If such differences cannot be explained by the vagaries of the market, the individual
physical characteristics and size of the house, the type and style of trade which is
maintainable, its customer base and the nature of the trading location, it will be
necessary to revisit the initial FMR in order to reconsider whether this is consistent
or substantially out of line with the turnover achieved at other houses. This will be a
matter of valuation opinion and experience, not arithmetic. If it is concluded that the
initial FMR should be revised, as the hypothetical tenant would not consider trading
at such level, the valuation will require to be reworked in order to determine the
assessment.”
5
The valuations
12. Ms Steeden’s valuation was as follows:
Income Stream
Adopted Bid
Rateable Value
Fair Maintainable Receipts
Liquor and Machine income
£1,807,200
14%
£253,008
Food Income
£ 250,000
8.75%
£21,875
Total:
£274,883
Say Rateable Value
£275,000
13. Mr Day’s valuation was this:
Income Stream
Adopted
Rateable
Fair Maintainable Receipts
Rental %
Value
Liquor Sales & Machine
£2,470,000
@ 14%
£345,800
Income
Food Sales
£280,000
@ 9.05%
Sa
£25,340
£371,140
i £370,000
The evidence
14. Mr Martin said that he had started off the Wetherspoon business in 1979 with a single
public house in north London. The business was in due course incorporated and it became
the first company to acquire unlicensed premises, such as shops and banks, on a significant
scale and convert them into public houses. This was still a novel process when it acquired the
Hamilton Hall in 1991. They agreed a rent that they felt was safe for the site. The site was,
however, an unknown quantity, and they were prepared to agree to British Rail taking a profit
if the level of trade turned out to be better than expected. Wetherspoons had always operated
on a completely different basis from their competitors, Mr Martin said. They concentrated on
real ale, which they sold at far lower prices and offered food over long hours. They paid
much higher bonuses to staff than other operators. At the Hamilton Hall for the financial
year ending 2 August 1998 they paid the public house management couple a basic salary of
£56,200 and a bonus of £19,700. They also rented a flat for them at a cost of £15,500 per
annum. In addition they employed an average of six shift managers at a total cost of £95,700,
and they paid them bonuses of £10,350 and rented flats for them at a cost of £21,200. They
also paid bonuses to hourly paid staff of £9,200.
6
15.    Mr Martin said that the result of Wetherspoons’ adoption of a lower pricing structure
than their competitors was that they had a high turnover but lower gross margins and higher
staff costs. Although originally he said that he estimated that at 1998 their prices were 30%
lower than those of their competitors, later in his evidence he said that he thought that the true
figure was 10 to 15%. He referred to contemporaneous stockbrokers’ analysts’ reports,
which said that Wetherspoons’ gross margins were low compared with those of others in the
industry, while they had higher sales per public house. He did not, however, produce
margins for the Hamilton Hall itself, although he accepted that it would have been
theoretically possible to do so, and that there was therefore no basis for comparing its
margins with the overall margins of Wetherspoons’ public houses.
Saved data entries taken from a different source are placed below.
/-- Lanes that have done a word and now wait at a blocking point with their PC past it; at the end of a clause they wait first, and take
the end when they wake (R164, R183). -/
def State.retireBlocked (s : State) (c : Cur) (m : Word) (p : BlockPt) : State :=
  s.modThr c.core c.bctx c.w fun t => t.modLanes m fun l =>
    { (if c.rep + 1 < c.reps then l.again (c.rep + 1) else if c.last then { l with pc := c.next } else l.onward c.next) with
      stat := .blocked p }

/-! ### Gates: the checks of R308 -/

/-- What the checks before an instruction's own effect decide. -/
inductive Gate where
  | go
  | trap (c : Cause)
  | wait (p : BlockPt)
  deriving DecidableEq, Repr

/-- The first failing gate of a list. -/
def Gate.first : List Gate → Gate
  | [] => .go
  | .go :: t => Gate.first t
  | g :: _ => g

/-- A trap when a condition fails. -/
def Gate.unless (ok : Bool) (c : Cause) : Gate := if ok then .go else .trap c

/-- Runs a meaning for the word in the issue latch. -/
def withParty (s : State) (f : Cur → Blk → Thr → State) : Host.Outcome State Fault Refusal :=
  match s.cur with
  | none => .fault .noIssuer
  | some c => match s.blk? c.core c.bctx with
    | none => .fault .noParty
    | some b => match b.thr? c.w with
      | none => .fault .noParty
      | some t => .next (f c b t)

/-- The lanes that take a fault of the whole word: the active lanes, or all lanes of the sub-warp when none is active
(R308). -/
def faultLanes (c : Cur) (act : Word) : Word := if act = 0 then c.lanes else act

/-- A precise fast trap of a whole word, its handler returning to the word (R281). -/
def State.trapWord (s : State) (c : Cur) (b : Blk) (t : Thr) (cause : Cause) (m : Word) (addr : DWord := 0) : State :=
  { s.trap c b t { cause := cause, lanes := m, faulting := m, addr := addr, npc := c.pc } with focus := none }

/-- The effect of a gate that does not let the word go; lanes of the sub-warp that do not take its fault go on (R277, R308). -/
def State.refuse (s : State) (c : Cur) (b : Blk) (t : Thr) (m : Word) : Gate → State
  | .go => s
  | .trap cause => let rest := c.lanes &&& ~~~m
    if rest = 0 then s.trapWord c b t cause m else (s.trapWord c b t cause m).retire c rest
  | .wait p => s.block c c.lanes p

/-! ### Service faults (R283, R284) -/

/-- Whether a service fault is delivered to the handler when it has been served (R283). -/
def Cause.delivered : Cause → Bool
  | .translationMiss | .imemError | .replayDivergence => false
  | c => c.isService

/-- A service fault (R283): the lanes of `r.active` stop, the trap registers are written, and the block stops for
service.  `pages` gives each lane the page whose record it joins; a fault to be delivered waits for its turn. -/
def State.serviceRec (s : State) (core bctx w : Nat) (b : Blk) (t : Thr) (r0 : TrapRec) (pages : Nat → Option Nat) :
    State :=
  let deliver := r0.cause.delivered
  let r := { r0 with n := s.trapNumber, inside := deliver && t.privileged r0.active }
  let t1 : Thr := { t with
    lanes := t.lanes.mapIdx fun i l =>
      if r.active.getLsbD i then
        { l with
          stat := .blocked (.service (pages i))
          trap := if deliver then .pending r.n else l.trap
          savedStat := if deliver ∨ l.trap = .none then l.stat else l.savedStat
          savedClause := if deliver ∨ l.trap = .none then l.clause else l.savedClause }
      else l
    trapQ := if deliver then t.trapQ ++ [r] else t.trapQ }
  let t2 := if w < 32 ∧ !t.inHandler then t1.writeTrapRegs r else t1
  let s1 := { s with nextId := s.nextId + 1, focus := none }.setBlk core bctx { b.setThr w t2 with svc := true }
  s1.closeChunk core 5

/-- A service fault of lanes of the word in the issue latch (R283), in handler mode as elsewhere (R282). -/
def State.service (s : State) (c : Cur) (b : Blk) (t : Thr) (cause : Cause) (m faulting : Word) (addr : DWord)
    (pages : Nat → Option Nat) : State :=
  s.serviceRec c.core c.bctx c.w b t
    { n := 0, cause := cause, whenT := 0, serviced := false, rep := BitVec.ofNat 6 c.rep, flags := 0,
      origin := 0, lost := 0, more := 0, pc := c.pc, npc := c.pc, addr := addr, active := m, faulting := faulting,
      word := c.word, ext := c.ext, lseq := t.lseq, issuer := BitVec.ofNat 6 c.w } pages

end Sys2Proof.Machine
end

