/-- A memory word whose checks have passed the register gates: it stalls for walks, acquires and room; then each lane
goes ahead or faults (R275, R277).  `us` are the uniform registers the word reads, noted only where it does not stall
(R125).  `va`, `data` and `cmp` give each lane's address and operands; `late` finds the lanes
that fail a last check, with COMMUTATIVE_MISUSE, among the lines of those that passed (R209). -/
def State.access (s : State) (c : Cur) (b : Blk) (t : Thr) (act : Word) (us : List Nat) (f : MemForm) (va : Nat → DWord)
    (data cmp : Nat → QWord) (late : List (Nat × Nat) → List Nat := fun _ => []) : State :=
  let priv := t.privileged c.lanes
  let mmu := c.mmu b priv
  let chks0 := s.fifoChks c b f va ((maskLanes act).map fun l => (l, s.laneCheck c b mmu f (va l)))
  let misuse := late (chks0.filterMap fun p => match p.2 with
    | .ok _ a _ => some (p.1, a / 128)
    | _ => none)
  let chks := chks0.map fun p => if misuse.contains p.1 then (p.1, LaneChk.fault .commutativeMisuse) else p
  let walks := chks.filterMap fun p => match p.2 with
    | .walk v => some v
    | _ => none
  if !walks.isEmpty then
    (walks.foldl (fun s v => s.startWalk mmu v f.ak.record (c.site t)) s).stall c
  else if s.heldBack c.core c.bctx c.w b.adm act then s.stall c
  else
    let gos := chks.filterMap fun p => match p.2 with
      | .ok h a l =>
        let at' : DWord × Bool := match s.target c b f (va p.1) with
          | .glob v x => (v, x)
          | _ => (va p.1, false)
        some { lane := p.1, va := va p.1, gva := at'.1, h := h, a := a, l := l, param := at'.2 : LaneGo }
      | _ => none
    let bad := chks.filterMap fun p => match p.2 with
      | .fault k => some (p.1, k, va p.1)
      | .miss _ => some (p.1, Cause.translationMiss, va p.1)
      | _ => none
    let pages (l : Nat) : Option Nat := match s.laneCheck c b mmu f (va l) with
      | .miss p => some p
      | _ => none
    let rs := (groupGo gos).mapIdx fun i g => reqOf c b t f priv (s.nextId + i) data cmp g
    if !s.roomFor c b.adm rs then s.stall c
    else
      let badM := lanesMask (bad.map (·.1))
      let hits : Word := if priv then 0 else match f.watch with
        | none => 0
        | some k => lanesMask ((gos.filter fun g : LaneGo =>
            s.watchHit b c.w g.lane k (genericVa f g.va) f.bytes (if f.reads then none else some (lowBytes f.bytes (data g.lane)))).map
              fun g => g.lane)
      let waits := gos.any fun g => (match g.h with
          | .peer _ => f.kind == .load
          | _ => false)
        || (!priv && f.reads && s.watchLater b c.w g.lane (f.watch.getD 0) (genericVa f g.va) f.bytes)
      let stay := c.lanes &&& ~~~badM &&& ~~~hits
      let point : Option BlockPt := match f.kind, f.dst with
        | .waitaddr, .lane v _ => some (.waitaddr v (va (lowestLane act)))
        | _, .lane v _ => if waits then some (.remoteLoad false v) else none
        | _, _ => none
      let s0 := (gos.foldl (fun s g => if g.l.isSome then s.touchTlb mmu g.gva else s) s).noteUnis c b us false
      let s1 := ((if gos.isEmpty then s0 else s0.markDst c f.dst).addReqs c b.adm f.scope rs)
      let s2 := match point with
        | some p => s1.retireBlocked c stay p
        | none => s1.retire c stay
      let s3 := s2.watchTrap c hits ((gos.find? fun g => hits.getLsbD g.lane).elim 0 fun g => g.va)
      if bad.isEmpty then s3 else s3.memFault c bad pages
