-- ==== Sys2Proof/Machine/Log.lean ====
section
/-! DEFINITION. The ash ring and its checkpoints, and the log as replay reads it (R123, R127, R128, R130, R137 to R143). -/

namespace Sys2Proof.Machine

/-! ### Writing the ash ring (R130) -/

/-- The 4 KiB pages of the ash ring (R123, R130). -/
def State.ashPages (s : State) : Nat :=
  (if 1 ≤ s.recd.ashSize.toNat ∧ s.recd.ashSize.toNat ≤ 64 then s.recd.ashSize.toNat else 1) * 262144

/-- Whether the ring is full under the stop policy (R130). -/
def State.ashFull (s : State) : Bool :=
  s.recd.policy && (s.recd.ashHead.toNat + 1) % s.ashPages == s.recd.ashTail.toNat % s.ashPages

/-- Recording stopped by a full ring: partial pages are abandoned, and every resident or parked block is told (R130). -/
def State.stopRecording (s : State) : State :=
  let s1 := { s with recd := { s.recd with stopped := true, pages := [] } }
  s.blks.foldl
    (fun t p =>
      if p.2.info.isCopy || p.2.stat == .admitted then t
      else t.asyncTrap (p.1 / 16) (p.1 % 16) 32
        { cause := .recordOverflow, origin := 0, more := 0, serviced := false, pc := 0, addr := 0, lseq := 0, issuer := 0 }) s1

/-- A page written to the ring at HEAD; under the stop policy the page that fills the ring stops recording (R130). -/
def State.putPage (s : State) (page : List Byte) : State :=
  if s.recd.stopped then s
  else if s.ashFull then s.stopRecording
  else
    let s1 := s.pokePa (s.recd.ashBase.toNat + 4096 * (s.recd.ashHead.toNat % s.ashPages)) page
    let s2 := { s1 with recd := { s1.recd with ashHead := BitVec.ofNat 32 ((s.recd.ashHead.toNat + 1) % s.ashPages) } }
    if s2.ashFull then s2.stopRecording else s2

/-- The full pages of a source written, oldest first. -/
def State.writePages (s : State) (source : Nat) : State :=
  match nget s.recd.pages source with
  | none => s
  | some p =>
    p.full.foldl (fun t page => t.putPage page)
      { s with recd := { s.recd with pages := nput source { p with full := [] } s.recd.pages } }

/-- RECORDER_PAGE_WRITE (R130): argument `a` names the source. -/
def execRecorderPageWrite (s : State) : Host.Outcome State Fault Refusal :=
  match nget s.recd.pages s.arg.a with
  | some p => if s.recd.mode = 1 ∧ p.full ≠ [] then .next (s.writePages s.arg.a).admitReqs else .next s
  | none => .next s

/-- Every source's current page ended and written. -/
def State.flushPages (s : State) : State :=
  (List.range 26).foldl
    (fun t k => match nget t.recd.pages k with
      | none => t
      | some p => ({ t with recd := { t.recd with pages := nput k (p.endPage k) t.recd.pages } } : State).writePages k) s

/-- Every agent's open chunk closed (R127). -/
def State.closeAll (s : State) (close : Nat) : State := s.recd.agents.foldl (fun t p => t.closeChunk p.1 close) s

/-- CHUNK_IDLE_CLOSE (R127): argument `a` names the agent. -/
def execChunkIdleClose (s : State) : Host.Outcome State Fault Refusal :=
  if s.idleChunk s.arg.a then .next (s.closeChunk s.arg.a 9) else .next s

/-- CONFLICT_SIGNAL (R128): arguments `a` agent, `v` the chunk; one that is already closed closes nothing. -/
def execConflictSignal (s : State) : Host.Outcome State Fault Refusal :=
  if (s.agent s.arg.a).cseq = s.arg.v.toNat then .next (s.closeChunk s.arg.a 6) else .next s

/-! ### Checkpoints (R137 to R139) -/

/-- One 4 KiB page of a dirty bitmap. -/
def bitmapPage (dirty : List Nat) (page : Nat) : List Byte := bitBytes 4096 fun i => dirty.contains (page * 32768 + i)

/-- The member counts and phase of a phaser in the state block (R139). -/
def Phaser.bytes (p : Phaser) : List Byte :=
  let n (m : BitVec 2) : Nat := (p.members.filter fun x => x.mode == m).length
  leBytes 8 p.phase ++ leBytes 2 (n 0) ++ leBytes 2 (n 1) ++ leBytes 2 (n 2) ++ leBytes 2 0

/-- The parts of the state block, by offset in the checkpoint area (R139). -/
def State.stateBlock (s : State) : List (Nat × List Byte) :=
  (List.range 128).map (fun i => (4096 * i, bitmapPage s.recd.dirty0 i))
    ++ (List.range 128).map (fun i => (0x80000 + 4096 * i, bitmapPage s.recd.dirty1 i))
    ++ (List.range 1024).map (fun n => (0x100000 + 8 * n, leBytes 8 (s.timeline n).toNat))
    ++ (List.range 4096).map (fun n => (0x102000 + 16 * n, (s.phaser n).bytes))
    ++ ((s.stoker.ready.map fun (r : Nat × Word × DWord) => r.2.2) ++ [0]).mapIdx
      (fun i (a : DWord) => (0x112000 + 8 * i, leBytes 8 a.toNat))
    ++ (List.range 256).map (fun n => (0x912000 + 8 * n, leBytes 4 (s.slot n).head.toNat ++ leBytes 4 (s.slot n).tail.toNat))
    ++ [(0x912800, leBytes 8 s.tick)]
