/-- A context's register written, by its offset in the block (R68). -/
def State.writeCtx (s : State) (c off : Nat) (v : DWord) : State :=
  match off with
  | 0x00 => s.writeCtxctl c v
  | 0x08 => s.writeCtxroot c v
  | 0x10 => s.modCtx c fun x => { x with vec := above 2 v }
  | 0x18 => s.modCtx c fun x => { x with wdog := fld v 0 32 }
  | 0x20 => s.modCtx c fun x => { x with fqBase := above 12 v }
  | 0x28 => (s.modCtx c fun x => { x with fqSize := fld v 0 4 }).flushFaults c
  | 0x30 => (s.modCtx c fun x => { x with fqTail := fld v 0 32 }).flushFaults c
  | 0x38 => (s.writeResume c v).admitReqs
  | 0x40 => s.writeInval c v
  | 0x48 => s.modCtx c fun x => { x with killed := w1c x.killed v 1 }
  | _ => s

/-! ### Queue slots (R70) -/

/-- The enabled slots of a context. -/
def State.enabledSlots (s : State) (c : Nat) : Nat := (s.host.slots.filter fun p => p.2.en && p.2.ctx.toNat == c).length

/-- A write of SQCTL (R70): enabling sets HEAD and TAIL to 0, or to what replay loaded for the slot's first enabling; a
seventeenth slot of a context stays disabled. -/
def State.writeSqctl (s : State) (n : Nat) (v : DWord) : State :=
  let q := s.slot n
  if q.en then s.modSlot n fun q => { q with en := v.getLsbD 0 }
  else
    let c := fld v 6 6
    let s1 := s.modSlot n fun q => { q with size := fld v 1 4, loc := v.getLsbD 5, ctx := c }
    if !v.getLsbD 0 || decide (16 ≤ s.enabledSlots c.toNat) then s1
    else s1.modSlot n fun q =>
      let p := q.loaded.getD (0, 0)
      { q with en := true, head := p.1, tail := p.2, loaded := none, kick := false, waitSeq := false }

/-- A queue slot's register written, by its offset in the block (R70). -/
def State.writeSlot (s : State) (n off : Nat) (v : DWord) : State :=
  match off with
  | 0x00 => s.modSlot n fun q => if q.en then q else { q with base := above 6 v }
  | 0x08 => s.writeSqctl n v
  | 0x18 => s.modSlot n fun q => { q with badKick := w1c q.badKick v 1 }
  | _ => s

/-- The size of a slot's ring (R70). -/
def QSlot.ring (q : QSlot) : Nat := 2 ^ (min q.size.toNat 12 + 4)

/-- A 32-bit write of TAIL to a slot's kick page (R71). -/
def State.kick (s : State) (n : Nat) (tail : Word) : State :=
  let q := s.slot n
  s.modSlot n fun q' =>
    if !q.en ∨ q.ring < (tail - q.head).toNat then { q' with badKick := true } else { q' with tail := tail, kick := true }

/-- KICK_WRITE (R71): arguments `a` offset in BAR4, `b` bytes, `v` the value. -/
def execKickWrite (s : State) : Host.Outcome State Fault Refusal :=
  if 256 ≤ s.arg.a / 4096 ∨ s.arg.a % 4096 ≠ 0 ∨ s.arg.b ≠ 4 then .next s
  else .next (s.kick (s.arg.a / 4096) (fld s.arg.v 0 32))

/-! ### Writes (R4, R67, R123) -/

/-- A write of BAR0 (R67); an offset not listed ignores it. -/
def State.writeBar0 (s : State) (off : Nat) (v : DWord) : State :=
  let mem (m : Mem) : State := { s with mem := m }
  let dev (d : Dev) : State := { s with dev := d }
  if 0x200 ≤ off ∧ off ≤ 0x2B8 ∧ off % 8 = 0 then
    s.modPort ((off - 0x200) / 8) fun p => { p with crcErr := w1c p.crcErr v 6, downEv := w1c p.downEv v 7 }
  else if 0x1000 ≤ off ∧ off < 0x3000 then s.writeSlot ((off - 0x1000) / 0x20) (off % 0x20) v
  else if 0x10000 ≤ off ∧ off < 0x14000 then s.writeCtx ((off - 0x10000) / 0x100) (off % 0x100) v
  else match off with
    | 0x100 => dev { s.dev with fwFail := w1c s.dev.fwFail v 3 }
    | 0x400 => mem { s.mem with errBase := above 12 v }
    | 0x408 => mem { s.mem with errSize := fld v 0 5, errEn := v.getLsbD 5, errOvf := w1c s.mem.errOvf v 6 }
    | 0x410 => mem { s.mem with errTail := fld v 0 32 }
    | 0x500 => s.writeCalctl v
    | 0x508 => { s with cal := { s.cal with src := above 12 v } }
    | 0x510 => { s with cal := { s.cal with target := v } }
    | 0x600 => s.writeMemcfg v
    | 0x700 => if v.getLsbD 0 then s.fwGo else s
    | 0x708 => dev { s.dev with fwAddr := above 12 v }
    | 0x710 => dev { s.dev with fwLen := fld v 0 32 }
    | 0x800 => { s with host := { s.host with jrnBase := above 12 v } }
    | 0x808 => { s with host := { s.host with jrnSize := fld v 0 5, jrnEn := v.getLsbD 5 } }
    | 0x900 => if v.getLsbD 0 then s.warm else s
    | 0xA00 => dev { s.dev with hostAtom := fld v 0 16 }
    | 0xA08 => dev { s.dev with bar2Base := above 30 v }
    | _ => s

/-- A watchpoint's register written (R123). -/
def Watch.write (w : Watch) (off : Nat) (v : DWord) : Watch :=
  match off with
  | 0x00 => { w with va := v }
  | 0x08 => { w with
      len := fld v 0 40, kinds := fld v 40 4, vcmp := v.getLsbD 44, scope := fld v 45 3, lane := fld v 48 5
      warp := fld v 53 5, rank := fld v 58 3 }
  | 0x10 => { w with nodeId := fld v 0 32, gang := fld v 32 32 }
  | 0x18 => { w with value := v }
  | 0x20 => { w with mask := v }
  | _ => w

/-- The block STEPCTL names. -/
def State.steppedBlk (s : State) : Option Blk := s.blk? s.stepctl.core.toNat s.stepctl.bctx.toNat

/-- HALT (R150): every stream of the block stops at its next instruction boundary. -/
def State.stepHalt (s : State) : State :=
  (s.modBlk s.stepctl.core.toNat s.stepctl.bctx.toNat fun b => { b with halted := true })

/-- RUN (R150): the halted block goes on. -/
def State.stepRun (s : State) : State :=
  { s.modBlk s.stepctl.core.toNat s.stepctl.bctx.toNat fun b => { b with halted := false, stepping := false } with
    stepctl := { s.stepctl with active := false, todo := [] } }

/-- STEP (R150): one instruction of the sub-warp that holds LANE, or of each sub-warp; lanes that cannot issue end the step
with BLOCKED.  It acts on a halted block. -/
def State.stepStep (s : State) : State :=
  let k := s.stepctl
  let (core, bctx, w) := (k.core.toNat, k.bctx.toNat, k.warp.toNat)
  match s.blk? core bctx with
  | none => s
  | some b => match b.thr? w with
    | none => s
    | some t0 =>
      if !b.halted then s
      else
        let t := t0.settle s core bctx b
        let ready := t.lanesWhere Lane.ready
        let m := if k.all then ready else if ready.getLsbD k.lane.toNat then t.subWarp k.lane.toNat 0xFFFFFFFF else 0
        let stuck := if k.all then t.live != ready else m == 0
        let b1 := { b.setThr w { t with lastLane := 32 } with stepping := true }
        { s.setBlk core bctx b1 with stepctl := { k with
            done := false, blocked := stuck, cause := 0, active := true, todo := maskLanes m, mark := s.nextId } }

/-- A write of STEPCTL (R123, R150). -/
def State.writeStepctl (s : State) (v : DWord) : State :=
  let s1 := { s with stepctl := { s.stepctl with
    core := fld v 0 8, bctx := fld v 8 4, warp := fld v 12 5, lane := fld v 17 5, all := v.getLsbD 22 } }
  let s2 := if v.getLsbD 23 then s1.stepHalt else s1
  let s3 := if v.getLsbD 24 then s2.stepStep else s2
  if v.getLsbD 33 then s3.stepRun else s3

/-- STEPCTL_HALT (R150): argument `v` is the value written to STEPCTL. -/
def execStepctlHalt (s : State) : Host.Outcome State Fault Refusal :=
  if s.arg.v.getLsbD 23 then .next (s.writeStepctl s.arg.v) else .next s

/-- STEPCTL_STEP (R150): argument `v` is the value written to STEPCTL. -/
def execStepctlStep (s : State) : Host.Outcome State Fault Refusal :=
  if s.arg.v.getLsbD 24 then .next (s.writeStepctl s.arg.v) else .next s

/-- STEPCTL_RUN (R150): argument `v` is the value written to STEPCTL. -/
def execStepctlRun (s : State) : Host.Outcome State Fault Refusal :=
  if s.arg.v.getLsbD 33 then .next (s.writeStepctl s.arg.v) else .next s

/-- Whether the asynchronous work of the stepped warp has drained (R151); an enrolment is what a WAITADDR waits at. -/
def State.stepDrained (s : State) : Bool :=
  let (core, bctx, w) := (s.stepctl.core.toNat, s.stepctl.bctx.toNat, s.stepctl.warp.toNat)
  !(s.reqs.any fun r => r.core == core && r.bctx == bctx && r.w == w && !(r.stage == .waiting && r.kind == .waitaddr))
    && !(s.sfu.any fun r => r.core == core && r.bctx == bctx && r.w == w)
    && !(s.rels.any fun r => r.core == core && r.bctx == bctx && r.w == w)
    && !(s.cmds.any fun k => k.core == core && k.bctx == bctx && k.w == w && !k.finished)
    && !(s.mcmds.any fun k => k.core == core && k.bctx == bctx)
    && !((s.coreAt core).banks.any fun k => k.filling.any fun f => f.w == w && (s.blk? core bctx).any fun b => b.adm == f.adm)

/-- STEP_DONE (R151): the stepped instructions and what they started are over; a trap they took gives CAUSE, a blocking point
BLOCKED, and otherwise CAUSE is SINGLE_STEP. -/
def execStepDone (s : State) : Host.Outcome State Fault Refusal :=
  let k := s.stepctl
  if !k.active ∨ k.todo ≠ [] ∨ !s.stepDrained then .next s
  else
    let traps := match s.thr? k.core.toNat k.bctx.toNat k.warp.toNat with
      | some t => (t.handling.toList ++ t.trapQ).filter fun r : TrapRec => decide (k.mark ≤ r.n)
      | none => []
    let cause := match traps with
      | r :: _ => r.cause.code
      | [] => if k.blocked then 0 else Cause.singleStep.code
    .next { s.modBlk k.core.toNat k.bctx.toNat fun b => { b with stepping := false } with
      stepctl := { k with done := true, active := false, cause := BitVec.ofNat 6 cause } }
16.    Mr Smith said that he was manager of the Hamilton Hall from June 1996 to June 1999.
He gave evidence on the trading policy that applied during 1998 and compared this with the
operations of the Hamilton Hall’s local competitors. He said that the Hamilton Hall was
around 30% cheaper for beers and spirits. Although he originally said it was “consistently”
this much cheaper, in cross-examination he said that the 30% related to the Friday evening
discounted price. They offered a wider range of beers and spirits. There were regularly 6 to
8 beers on tap. They were the only public house in the vicinity that was open all day
including weekends. This enabled them to cater for a wide range of clientele from manual
workers to city professionals, whereas their competitors focussed on office staff and city
professionals. They were also the only public house in the vicinity to serve food all day and
every day, and the only one to have a designated non-smoking area, which covered most of
the mezzanine dining area. They employed more staff than their rivals. Thus at the Friday
evening peak they would have 22 bar staff, 4 waiters, 3 kitchen staff and 5 managers. Their
competitors would only have one manager and an assistant (except for the Pitcher and Piano,
which had one manager and two assistants), and far fewer staff. Thus when the Hamilton
Hall had 6 staff behind the bar, the Pitcher and Piano would have two or three. Queuing time
at the Hamilton Hall would thus be less. They had enhanced training and bonuses, which
were known to be higher than their competitors, and there were regular staff meetings to
discuss service standards and product knowledge. They put on regular promotions, and held
two large-scale beer festivals each year, each lasting for 10 days to two weeks. None of their
competitors were doing anything similar at that time.
17.    Ms Steeden said that she had been a practising general practice surveyor since 1988.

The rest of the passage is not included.